До слуха ее донесся, насильно привлекая к себе ее внимание, новый звук – глухое, непрерывное гуденье. Она остановилась и, поддерживая себя на поверхности воды медленными, бесшумными движениями рук и ног, стала прислушиваться. Глухое гудение перешло как будто в тихие, тягучие вздохи.
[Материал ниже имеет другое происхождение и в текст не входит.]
-- ==== Sys2Proof/Machine/Bytes.lean ====
section
/-! DEFINITION. Byte order and slices of frames (most significant byte first, chapter 12), sequence and checksum arithmetic
(conventions of the overview), saturating counts. -/

namespace Sys2Proof.Machine

/-! ## Reading fields -/

/-- The byte at an offset; a byte that the frame does not hold reads as zero (callers check lengths first). -/
def byteAt (f : List Byte) (i : Nat) : Byte := f.getD i 0#8

/-- Two bytes at an offset, most significant first. -/
def word16At (f : List Byte) (i : Nat) : Word16 := byteAt f i ++ byteAt f (i + 1)

/-- Four bytes at an offset, most significant first. -/
def word32At (f : List Byte) (i : Nat) : Word32 := word16At f i ++ word16At f (i + 2)

/-- Six bytes at an offset: a MAC address. -/
def macAt (f : List Byte) (i : Nat) : Mac := word16At f i ++ word32At f (i + 2)

/-- `len` bytes from an offset. -/
def slice (f : List Byte) (off len : Nat) : List Byte := (f.drop off).take len

/-! ## Writing fields -/

/-- A 16-bit value as two bytes. -/
def bytes16 (v : Word16) : List Byte := [v.extractLsb' 8 8, v.extractLsb' 0 8]

/-- A 32-bit value as four bytes. -/
def bytes32 (v : Word32) : List Byte := [v.extractLsb' 24 8, v.extractLsb' 16 8, v.extractLsb' 8 8, v.extractLsb' 0 8]

/-- A 48-bit value as six bytes. -/
def bytes48 (v : BitVec 48) : List Byte :=
  [v.extractLsb' 40 8, v.extractLsb' 32 8, v.extractLsb' 24 8, v.extractLsb' 16 8, v.extractLsb' 8 8, v.extractLsb' 0 8]

/-- A number as one byte. -/
def nat8 (n : Nat) : Byte := BitVec.ofNat 8 n

/-- A number as two bytes. -/
def nat16 (n : Nat) : List Byte := bytes16 (BitVec.ofNat 16 n)

/-- A number as three bytes. -/
def nat24 (n : Nat) : List Byte := nat8 (n / 65536) :: nat16 n

/-- A number as four bytes. -/
def nat32 (n : Nat) : List Byte := bytes32 (BitVec.ofNat 32 n)

/-- `n` zero bytes. -/
def zeros (n : Nat) : List Byte := List.replicate n 0#8

/-- A frame padded with zero bytes to at least `n` bytes. -/
def padTo (n : Nat) (f : List Byte) : List Byte := f ++ zeros (n - f.length)

/-- A flag as a bit of a byte, at place `k`. -/
def flagBit (b : Bool) (k : Nat) : Byte := if b then BitVec.ofNat 8 (2 ^ k) else 0#8

/-! ## Sequence arithmetic (conventions) -/

/-- x is after y: diff(x, y) is 1 to 2^31 − 1. -/
def seqAfter (x y : Word32) : Bool := 0 < (x - y).toNat && (x - y).toNat < 2 ^ 31

/-- x is before y: diff(x, y) is 2^31 + 1 to 2^32 − 1. -/
def seqBefore (x y : Word32) : Bool := 2 ^ 31 < (x - y).toNat

/-- "Not after" is met by equal and by before, and not by opposite. -/
def seqNotAfter (x y : Word32) : Bool := x == y || seqBefore x y

/-- "Not before" is met by equal and by after, and not by opposite. -/
def seqNotBefore (x y : Word32) : Bool := x == y || seqAfter x y

/-- The later of two generations; of equal or opposite ones the first is kept (R84, R144). -/
def laterGen (a b : Word32) : Word32 := if seqAfter b a then b else a

/-! ## Checksum arithmetic (conventions, R20) -/

/-- The 16-bit sum with end-around carry. -/
def onesAdd (a b : Word16) : Word16 :=
  let n := a.toNat + b.toNat
  BitVec.ofNat 16 (n % 65536 + n / 65536)

/-- The ones' complement sum of a list of words. -/
def onesSum (ws : List Word16) : Word16 := ws.foldl onesAdd 0#16

/-- HC′ for one changed word m to m′: ~(~HC + ~m + m′). A word that keeps its value is not entered (R20). -/
def adjustWord (hc m m' : Word16) : Word16 :=
  if m = m' then hc else ~~~(onesAdd (onesAdd (~~~hc) (~~~m)) m')

/-- A checksum adjusted for each of its words (R20). -/
def adjustWords (hc : Word16) (ws : List (Word16 × Word16)) : Word16 :=
  ws.foldl (fun h w => adjustWord h w.1 w.2) hc

/-- The two halves of an address before and after, as words of a checksum. -/
def addrWords (a a' : Ip4) : List (Word16 × Word16) :=
  [(a.extractLsb' 16 16, a'.extractLsb' 16 16), (a.extractLsb' 0 16, a'.extractLsb' 0 16)]

/-! ## Saturating counts -/

/-- A counter of 32 bits that saturates at 4,294,967,295. -/
def satAdd32 (c : Word32) (n : Nat) : Word32 := BitVec.ofNat 32 (min (c.toNat + n) 4294967295)

/-- A counter of 48 bits that saturates at 2^48 − 1 (R25). -/
def satAdd48 (c : BitVec 48) (n : Nat) : BitVec 48 := BitVec.ofNat 48 (min (c.toNat + n) (2 ^ 48 - 1))

/-- A MAC is unicast when the group bit of its first byte is clear. -/
def isUnicast (m : Mac) : Bool := !m.getLsbD 40

end Sys2Proof.Machine
end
Эйлин вспомнила, что недавно вблизи открыли новый шлюз, но тем не менее, неожиданно ей стало страшно. Почудилось будто движение в прибрежных тростниках – потом смех и тонкий звук флейты.

Быть может, это старые боги вернулись, чтобы приветствовать смерть человека, как они приветствовали его рождение? Теперь, когда цивилизация погибла, и тайны, вырванные у природы лукавым и пытливым человеческим умом, вновь вернулись в ее недра, быть может, старые боги вернулись снова поликовать и отпраздновать победу, прежде чем исчезнут совсем с лица земли последние представительницы рода, не сумевшего отстоять себя в борьбе за существование.
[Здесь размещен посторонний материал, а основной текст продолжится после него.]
-- ==== Sys2Proof/Machine/Path.lean ====
section
/-! DEFINITION. The traffic path (chapter 1): the receive check, the gate, exception tags, and the fast path of a VIRTUAL
frame. -/

namespace Sys2Proof.Machine

/-! ## Receiving (R1) -/

/-- The FCS counter of a port. -/
def fcsCounter : Port → Ctr
  | .p => .pFcs | .w => .wFcs | .s => .sFcs

/-- The length counter of a port. -/
def lengthCounter : Port → Ctr
  | .p => .pLen | .w => .wLen | .s => .sLen

/-- The receive counter of a port. -/
def rxCounter : Port → Ctr
  | .p => .pRx | .w => .wRx | .s => .sRx

/-- The transmit counter of a port. -/
def txCounter : Port → Ctr
  | .p => .pTx | .w => .wTx | .s => .sTx

/-- The frame's length on the wire passes (R1). -/
def lengthGood (f : RxFrame) : Bool :=
  decide (Config.leastFrame ≤ f.bytes.length) && decide (f.bytes.length ≤ Config.greatestFrame)

/-- The frame without its FCS. -/
def RxFrame.body (f : RxFrame) : Frame := f.bytes.take (f.bytes.length - 4)

/-- A frame arrives: the FCS is checked first, then the length; a frame that passes is counted and goes on (R1). An S-port
FCS discard is also reported to the mirror transmitter. -/
def receive (port : Port) (f : RxFrame) (go : Frame → State → State) (s : State) : State :=
  if ¬ f.fcsGood then
    let s1 := bump (fcsCounter port) s
    if port = .s then countFcs s1 else s1
  else if ¬ lengthGood f then bump (lengthCounter port) s
  else go (RxFrame.body f) (bump (rxCounter port) s)

/-! ## The gate (1.4) -/

/-- The gate is open in the active roles (1.4). It is not applied in DETACHED. -/
def gateOpen (s : State) : Bool := s.pai.role.isActive

/-- A processor frame claims a virtual address: by its source MAC, or as an ARP frame by its sender address (R12). -/
def claimsVirtual (s : State) (f : Frame) : Bool :=
  isVirtualMac s.zones (headerOf s f).src ||
    (match arpSender (headerOf s f) f with | some a => isVirtualIp s.zones a | none => false)

/-- A PROCESSOR_OUT frame: to the W-port unchanged, or discarded by the closed gate (R6, R8, R12). -/
def processorOut (f : Frame) (s : State) : State :=
  if s.pai.role = .detached ∨ gateOpen s ∨ ¬ claimsVirtual s f then handToPort .w f s
  else bump .gateDrop s

/-- A MANAGEMENT frame joins the request queue, or is discarded when eight wait (R163). -/
def enqueueRequest (f : Frame) (s : State) : State :=
  if s.mgtQueue.length < Config.requestRoom then { s with mgtQueue := s.mgtQueue ++ [f] }
  else report .mgt2 ErrInfo.none (bump .mgtQdrop s)

/-- A P-port frame by its class (R6). -/
def classP (f : Frame) (s : State) : State :=
  if (headerOf s f).etype = s.cfg.mgmtEthertype then enqueueRequest f s else processorOut f s

/-! ## Exception tags (R16) -/

/-- The counter of a reason (R16). -/
def reasonCounter : Reason → Ctr
  | .unzoned => .excUnzoned | .nonIpv4 => .excNonIpv4 | .ipOptions => .excIpOptions | .fragment => .excFragment
  | .badIpChecksum => .excBadIpChecksum | .ttlExpired => .excTtlExpired | .icmpError => .excIcmpError | .miss => .excMiss
  | .outOfWindow => .excOutOfWindow | .reopen => .reopen

/-- The frame with its VLAN tag removed and the exception tag inserted after the source MAC (R16, R187). An untagged frame of
1,519 to 1,522 bytes, which R1 lets in, comes out longer than R16's 1,530 bytes and is sent as it stands (log entry 48). -/
def exceptionFrame (mgmt : Word16) (h : Header) (reason : Reason) (zone : Option Nat) (handle : Option Nat) (f : Frame) : Frame :=
  bytes48 h.dst ++ bytes48 h.src ++ bytes16 mgmt ++ [3#8, nat8 reason.code, nat8 (zone.getD 0xFF), 0#8] ++
    nat16 (handle.getD 0xFFFF) ++ nat16 h.tagVlan ++ zeros 2 ++ bytes16 h.etype ++ f.drop h.off

/-- A frame with a reason goes to the P-port with its tag, and the reason's counter rises (R16). -/
def sendException (reason : Reason) (zone : Option Nat) (handle : Option Nat) (f : Frame) (s : State) : State :=
  bump (reasonCounter reason)
    (handToPort .p (exceptionFrame s.cfg.mgmtEthertype (headerOf s f) reason zone handle f) s)

/-- A REOPEN answer counts once under both of its names: EXC_REOPEN and REM_REOPEN are one counter, which the removal has
raised (R62, R181). -/
def sendReopen (zone : Nat) (handle : Nat) (f : Frame) (s : State) : State :=
  handToPort .p (exceptionFrame s.cfg.mgmtEthertype (headerOf s f) .reopen (some zone) (some handle) f) s

/-! ## The fast path (R15, R23, R57, R68, R78) -/

/-- The tolerance the tracker reads (R69). -/
def tolerance (s : State) : Nat := if s.pai.role = .takeover then s.tko.tolerance else 0

/-- A refused frame: tagged OUT_OF_WINDOW under EXCEPTION, discarded under DROP (R68). -/
def refuseFrame (ctr : Ctr) (zone handle : Nat) (f : Frame) (s : State) : State :=
  let s1 := bump ctr s
  match s1.cfg.oowPolicy with
  | .exception => sendException .outOfWindow (some zone) (some handle) f s1
  | .drop => bump .trkDrop s1

/-- A handle has an entry in the hold queue. -/
def isHeld (s : State) (h : Nat) : Bool := s.hold.any fun e => e.handle == h

/-- A hit frame goes to the tracker with its handle and direction, and by the tracker's answer to the rewrite unit and the
W-port, to the out-of-window policy, or to the processor as REOPEN (R15, R49). -/
def trackHit (zone h : Nat) (d : Dir) (f : Frame) (s : State) : State :=
  let b := (recordOf s h).body
  match judge b d f (headerOf s f).off (tolerance s) s.tim.seconds with
  | .accept b' notes =>
    let out := rewriteFrame s.cfg s.zones b d f
    bump .hitFwd (handToPort .w out (writeBack h b b' notes s))
  | .refuse c => refuseFrame c zone h f s
  | .reopen => sendReopen zone h f (removeSession h .reopen false s)

/-- A VIRTUAL frame that the gate admits: parser, lookup, hold queue, tracker (R13 to R15). -/
def fastPath (f : Frame) (s : State) : State :=
  match parseFrame s.zones (headerOf s f) f with
  | .refused r z => sendException r z none f s
  | .keyed z k =>
    match lookup k s with
    | (s1, none) => sendException .miss (some z) none f s1
    | (s1, some (h, d)) =>
      if isHeld s1 h then bump .holdDropSecond s1 else trackHit z h d f s1

/-! ## W-port classes (R7) -/

/-- The classes of a W-port frame (R7). -/
inductive WClass where
  | tunnelMirror | virtual | arpVirtual | other
  deriving DecidableEq, Repr

/-- The first class of R7's list whose condition the frame meets. -/
def classW (s : State) (f : Frame) : WClass :=
  let h := headerOf s f
  if s.cfg.tunnelEnable ∧ h.vlan = s.cfg.syncVlan ∧ h.etype = s.cfg.mirrorEthertype ∧
      (h.dst = s.cfg.stationMac ∨ h.dst = broadcastMac) then .tunnelMirror
  else if isVirtualMac s.zones h.dst then .virtual
  else if (match arpTarget h f with | some a => isVirtualIp s.zones a | none => false) then .arpVirtual
  else .other

end Sys2Proof.Machine
end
Ночь, как тень, надвигалась на землю, а на востоке поднималась огромная багровая луна, не рассеивая, а лишь сгущая тайны мрака. Эйлин, почти не шевеля руками и ногами, плыла, уносимая медлительным течением. Она боялась заглушить естественные звуки ночи, тихое журчанье реки, тихий шелест тростников и какой-то крадущийся шорох в них, причины которого она не могла себе объяснить. И опять ей почудилось будто отдаленный звук флейты.
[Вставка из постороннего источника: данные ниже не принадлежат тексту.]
-- ==== Sys2Proof/Machine/Resets.lean ====
section
/-! DEFINITION. The three resets (R3, R27, R73, R82, R103, R120, R141, R152, R160, R163, R177, R182 to R185). -/

namespace Sys2Proof.Machine

/-! ## The ports at a reset (R3) -/

/-- The number of a port among the free values. -/
def portNumber : Port → Nat
  | .p => 0 | .w => 1 | .s => 2

/-- What a transmitter last put on the wire. -/
def Prt.sent (p : Prt) : Port → Option SentFrame
  | .p => p.pSent | .w => p.wSent | .s => p.sSent

/-- A head frame whose transmission had begun is cut short with an invalid FCS; whether it had begun, and how far it had
got, are free values (R3). -/
def cutSent (s : State) (port : Port) : Option SentFrame :=
  match s.prt.queue port with
  | [] => s.prt.sent port
  | f :: _ =>
    if Config.transmissionBegun s.freeCount (portNumber port) then
      some { bytes := (padTo 60 f).take (Config.cutLength s.freeCount (portNumber port)), fcsGood := false }
    else s.prt.sent port

/-- The path after a reset: empty queues, no peer MAC (R3, R10). -/
def resetPrt (s : State) : Prt :=
  { pQueue := [], wQueue := [], sQueue := [], pSent := cutSent s .p, wSent := cutSent s .w, sSent := cutSent s .s,
    peerMac := none }

/-! ## The fault and report unit at a reset (R177, R182 to R185) -/

/-- The ERR_ flag of a class whose record is not empty. -/
def keptFlag (c : ErrClass) (r : ErrRecord) : BitVec 9 := if r.first.isSome then c.flag.bitmap else 0#9

/-- The flags after a reset: READY, and the ERR_ flag of each record that is not empty (R182). -/
def resetFlags (f : Flt) : BitVec 9 :=
  Flag.ready.bitmap ||| keptFlag .note f.logNote ||| keptFlag .degraded f.logDegraded ||| keptFlag .loss f.logLoss |||
    keptFlag .fault f.logFault

/-- The unit after a reset that has dealt with its records: counters 0, mask READY, timers stopped, the reset cause
(R179, R181, R183 to R185). -/
def Flt.afterReset (f : Flt) (cause : ResetCause) (role : Role) (count : Nat) : Flt :=
  { f with counters := Vector.replicate 64 0#32, flags := resetFlags f, mask := Flag.ready.bitmap, keepalive := .stopped,
           holdoff := .stopped, noticeMark := false, resetRecord := { cause := cause, role := role, count := count } }

/-- The reset count after one more reset (R185). -/
def nextCount (s : State) : Nat := min (s.flt.resetRecord.count + 1) 65535

/-! ## Power-on and pin reset -/

/-- POWER_ON: the state after power-on (R185). The command queue and the free-value counter are this model's own; what the
ports last sent is kept with any frame cut short. -/
def powerOn (s : State) : State :=
  { State.reset with
    prt := { State.reset.prt with pSent := cutSent s .p, wSent := cutSent s .w, sSent := cutSent s .s }
    pending := s.pending
    freeCount := s.freeCount + 1 }

/-- PIN_RESET: power-on values but for the FAULT record and the reset count; READY rises and its notice is sent at once
(R177, R182, R184, R185). -/
def pinReset (s : State) : State :=
  sendNotice
    { State.reset with
      prt := resetPrt s
      flt := ({ State.reset.flt with logFault := s.flt.logFault }).afterReset .pin s.pai.role (nextCount s)
      pending := s.pending
      freeCount := s.freeCount + 1 }

/-! ## SOFT_RESET -/

/-- The pairing controller after a SOFT_RESET whose history record has been added: the history and both generations stay
(R120). -/
def Pai.softReset (p : Pai) : Pai :=
  { Pai.reset with history := p.history, pairGen := p.pairGen, peerGenSeen := p.peerGenSeen }

/-- The time base after a SOFT_RESET: the clock goes on, the patrol's cursor is 0 (R152, R160). -/
def Tim.softReset (t : Tim) : Tim := { t with cursor := 0, patrolDue := false }

/-- What a SOFT_RESET writes into the logs it keeps: the role history's record outside DETACHED (R120), and TKO2 for a
burst it ends (R150). -/
def logSoftReset (s : State) : State :=
  if s.pai.role = .detached then s else addHistory s.pai.role .detached .softReset (endBurst s)

/-- SOFT_RESET's effect on the part (R174); READY rises and its notice is sent at once. -/
def softReset (s : State) : State :=
  let s1 := logSoftReset s
  sendNotice
    { State.reset with
      cfg := s.cfg
      zones := s.zones
      timeouts := s.timeouts
      prt := resetPrt s
      shd := { Shd.reset with adoptedGen := s.shd.adoptedGen }
      pai := s1.pai.softReset
      tim := s.tim.softReset
      flt := s1.flt.afterReset .soft s.pai.role (nextCount s)
      pending := s.pending
      freeCount := s.freeCount + 1 }

/-- The SOFT_RESET action: it takes effect before its response, which is handed to the emptied queue; neither is counted
(R174). -/
def takeSoftReset (s : State) : State :=
  match s.mgtQueue with
  | [] => s
  | f :: rest =>
    let r := readRequest f
    if r.row = .softReset then
      if r.length = 8 then respond r (Answer.only .ok) (softReset s)
      else serve (fun _ s => refuse .badLength s) r rest s
    else s

/-! ## The rows -/

/-- POWER_ON (R185). -/
def execPowerOn (s : State) : Host.Outcome State Fault Refusal := .next (powerOn s)

/-- PIN_RESET (R185). -/
def execPinReset (s : State) : Host.Outcome State Fault Refusal := .next (pinReset s)

/-- SOFT_RESET (R174). -/
def execSoftReset (s : State) : Host.Outcome State Fault Refusal := .next (takeSoftReset s)

end Sys2Proof.Machine
end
Неподалеку от того места, где она раздевалась, Эйлин стала на дно и вышла из воды, вся съежившись, согнувшись, боясь даже в густой тени деревьев выпрямить свой стройный стан. Наскоро она вытерлась, оделась и, только ощутив привычное касание одежды, почувствовала себя в безопасности от проказ нимф и сатиров. Она покинула таинственный мир, стоящий между человеком и Природой; в одежде она была невидима земным богам, и сами они были скрыты от нее.

И, все-таки, она трепетала от страха. У плоти есть свои тревоги, такие же тягостные, как тревоги духа.

Как-то неуверенно налетал иногда юго-западный ветерок, и деревья начинали перешептываться между собою. Сухой листок, падая, задел ее по лицу, и она отскочила назад, нервно отмахнувшись рукой от воображаемого врага.

Ей было жутко думать, что она так далека здесь от всего живого – одна, лицом к лицу с беспощадно жестокой Природой. Мужчина, хвастливый, преисполненный нелепой гордости, исчез с лица земли, он, всегда чужой, всегда помеха ей, препятствовавший росту, или отклонявший его в другую сторону. Теперь он разбит, обращен в бегство. И она, одна из представительниц гнусной породы разрушителей, окружена затаенной, но упорной ненавистью Земли, которая жаждет снова покоя. Теперь, когда человек вымирает, около него нет богов, благосклонных к нему – все боги, созданные человеком, умрут вместе с ним. На земле уцелела лишь кучка женщин, которым пора понять, что они чужие в царстве Природы, которой они ненавистны. Мир принадлежит не им и никогда им не принадлежал; человек лишь противоестественный, гадкий нарост, некоторое время безобразивший Землю…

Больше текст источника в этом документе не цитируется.